/-- The clock of every sender with a flit in flight fits a flit: none calls for a rebase (R268). -/
def Clocked (s : State) : Prop := ∀ y ∈ s.flight, (s.core y.flit.src).pts - s.base < 2 ^ 32

/-- A flit `x` in flight ends at core `x.flit.dst`, which is `c` now; nothing else of the module changed but what is in flight. -/
def Landed (x : InFlight) (c : Core) (s t : State) : Prop :=
  SameModule { s with flight := t.flight, goldenStamp := t.goldenStamp } t ∧ Freed s x t.flight ∧
    SameCores x.flit.dst s t ∧ t.core x.flit.dst = c ∧ SameMemory s t

/-- A flit `x` in flight is refused at its destination with a status (R127): it goes back as a bounce with its payload, from the
router of its destination's team (that of its sender's where no team has it, log entry 14), and its destination is as it was. -/
def Bounced (x : InFlight) (st cause count : Nat) (s t : State) : Prop :=
  SameModule { s with flight := t.flight, goldenStamp := t.goldenStamp, stamp := s.stamp + 1 } t ∧ (∀ l, t.core l = s.core l) ∧
    SameMemory s t ∧ ∃ b fs, Freed s x fs ∧ t.flight = fs ++ [b] ∧
      b.team = some ((if x.flit.dst < 8 * s.dev.tcnt then x.flit.dst else x.flit.src) / 8) ∧
      b.flit = { x.flit with
        dst := x.flit.src, src := x.flit.dst, kind := .bounce, cls := 2, ksf := st,
        low := u32 (cause * 2 ^ 24 + count * 2 ^ 19 + x.flit.kind.code * 2 ^ 16 + x.flit.ksf) }

/-- Bit i of `w'` is `b`, and its other bits are those of `w`. -/
def BitSet (w w' : Word) (i : Nat) (b : Bool) : Prop := ∀ j, j < 32 → w'.getLsbD j = if j = i then b else w.getLsbD j

/-- The arguments that a task form captures (R155): g0 to g3 of the executing context. -/
def CapturesArgs (s : State) (args : Map Word) : Prop := ∀ i, i < 4 → Map.get 0 args i = s.g i

/-- A new run-queue entry for a task at `a` of level p, with the executing context's g0 to g3. -/
def NewTask (e : QEntry) (k : QKind) (p : Nat) (a : DWord) (s : State) : Prop :=
  e.kind = k ∧ e.level = p ∧ e.start = a ∧ CapturesArgs s e.args

/-- The instruction writes the pair (g[d], g[d+1]) with `r`'s first two words, ORs the flags `r.2.2` into FST, has no other effect, and
goes on at the next address. -/
def WritesP (i : Instr) (s : State) (d : Nat) (r : Word × Word × Nat) : Prop :=
  Runs i s fun t => t.g d = r.1 ∧ t.g (d + 1) = r.2.1 ∧
    Went s s.me { s.slot with fst := s.slot.fst ||| u32 (r.2.2 % 32) } [d, d + 1] [] s.next s t ∧ SameMemory s t

/-- The word at an offset of a pool. -/
def poolWord (p : Map Byte) (o : Nat) : Word := u32 (leNat (Map.getList 0 p o 4))

/-- The instruction completes with the executing core's pool as `p` and its full bits as `f`, writes status `st` to general register r,
ORs flags into FST, and has no other effect. -/
def WentStatus (p : Map Byte) (f : Map Bool) (r st fl : Nat) (s t : State) : Prop :=
  t.g r = u32 st ∧ Went s { s.me with pool := p, full := f } { s.slot with fst := s.slot.fst ||| u32 (fl % 32) } [r] [] s.next s t ∧
    SameMemory s t

/-- Trap entry of a context with INH = 0 (R193), as the rule states it register by register. -/
def Entered (x y : Slot) (c : Word) (v e : DWord) : Prop :=
  y = { x with
    tcause := c, tval := v, tepc := e, tstat := x.stat, sfst := x.fst, regs := y.regs, bank := y.bank, stat := y.stat, pc := x.tvec,
    wait := none, stepDue := none, yask := none, loaded := false, half := none } ∧
  (∀ n, Map.get 0 y.regs n = if n < 4 then Map.get 0 x.bank n else Map.get 0 x.regs n) ∧
  (∀ n, n < 4 → Map.get 0 y.bank n = Map.get 0 x.regs n) ∧
  ∀ i, i < 32 → y.stat.getLsbD i = if i = 0 ∨ i = 1 then true else if i = 5 then false else x.stat.getLsbD i

/-- Only context k of core l changed, to `y`. -/
def OnlyContextAt (l k : Nat) (y : Slot) (s t : State) : Prop :=
  SameModule { s with issue := t.issue } t ∧ SameCores l s t ∧ OnlySlots (s.core l) (t.core l) ∧ SameSlots k (s.core l) (t.core l) ∧
    t.slotAt l k = y ∧ SameMemory s t

/-- A global form whose address is `va` reaches n bytes of module memory at `pa`: its address is aligned (R257), it has the request entry
that an `ldgt` needs (R271), and its translation grants the right (R258), leaving the state `u`. A page keeps alignment. -/
def Reaches (i : Instr) (s u : State) (va : DWord) (pa n : Nat) : Prop :=
  ∃ op, i.access s = some (va, n, op) ∧ va.toNat % n = 0 ∧ pa % n = 0 ∧ (i.soft.isSome = true → s.slot.freeEntry ≠ none) ∧
    s.resolve s.issue.lid va.toNat op.acc = (u, .ok (.memory pa))

/-- A timestamp that a store or a lease would set is stored as an offset from BASE as it stands: no rebase must come first (R268). -/
def Fits (s : State) (t : Nat) : Prop := t ≤ s.base + (2 ^ 32 - 1)

/-- A global load of n bytes at `pa` completes (R261, R274): it reads the current version of the line, or an older one of which the core
could meet a usable copy; `V` holds of the value; its clock is raised to the version's write time; no byte of memory changes. -/
def Loaded (u : State) (pa n : Nat) (ds : List Nat) (V : Nat → Prop) (s t : State) : Prop :=
  ∃ w, (w = (u.line (pa / 128)).wts ∨ ∃ c ∈ u.staleCopies s.issue.lid (pa / 128), c.wts = w) ∧
    V (leNat (overlay s.slot.sbuf (.memory pa) (u.verBytes w pa n))) ∧
    Went { u with lines := t.lines, teams := t.teams, free := t.free } { u.me with pts := max u.me.pts w, l1 := t.me.l1 } u.slot ds []
      s.next s t ∧ SameMemory s t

▸ **The task**
Identify each line of the material where the word "SameModule" shows up, and copy it.

▸ **Written solution**
  SameModule { s with flight := t.flight, goldenStamp := t.goldenStamp } t ∧ Freed s x t.flight ∧
  SameModule { s with flight := t.flight, goldenStamp := t.goldenStamp, stamp := s.stamp + 1 } t ∧ (∀ l, t.core l = s.core l) ∧
  SameModule { s with issue := t.issue } t ∧ SameCores l s t ∧ OnlySlots (s.core l) (t.core l) ∧ SameSlots k (s.core l) (t.core l) ∧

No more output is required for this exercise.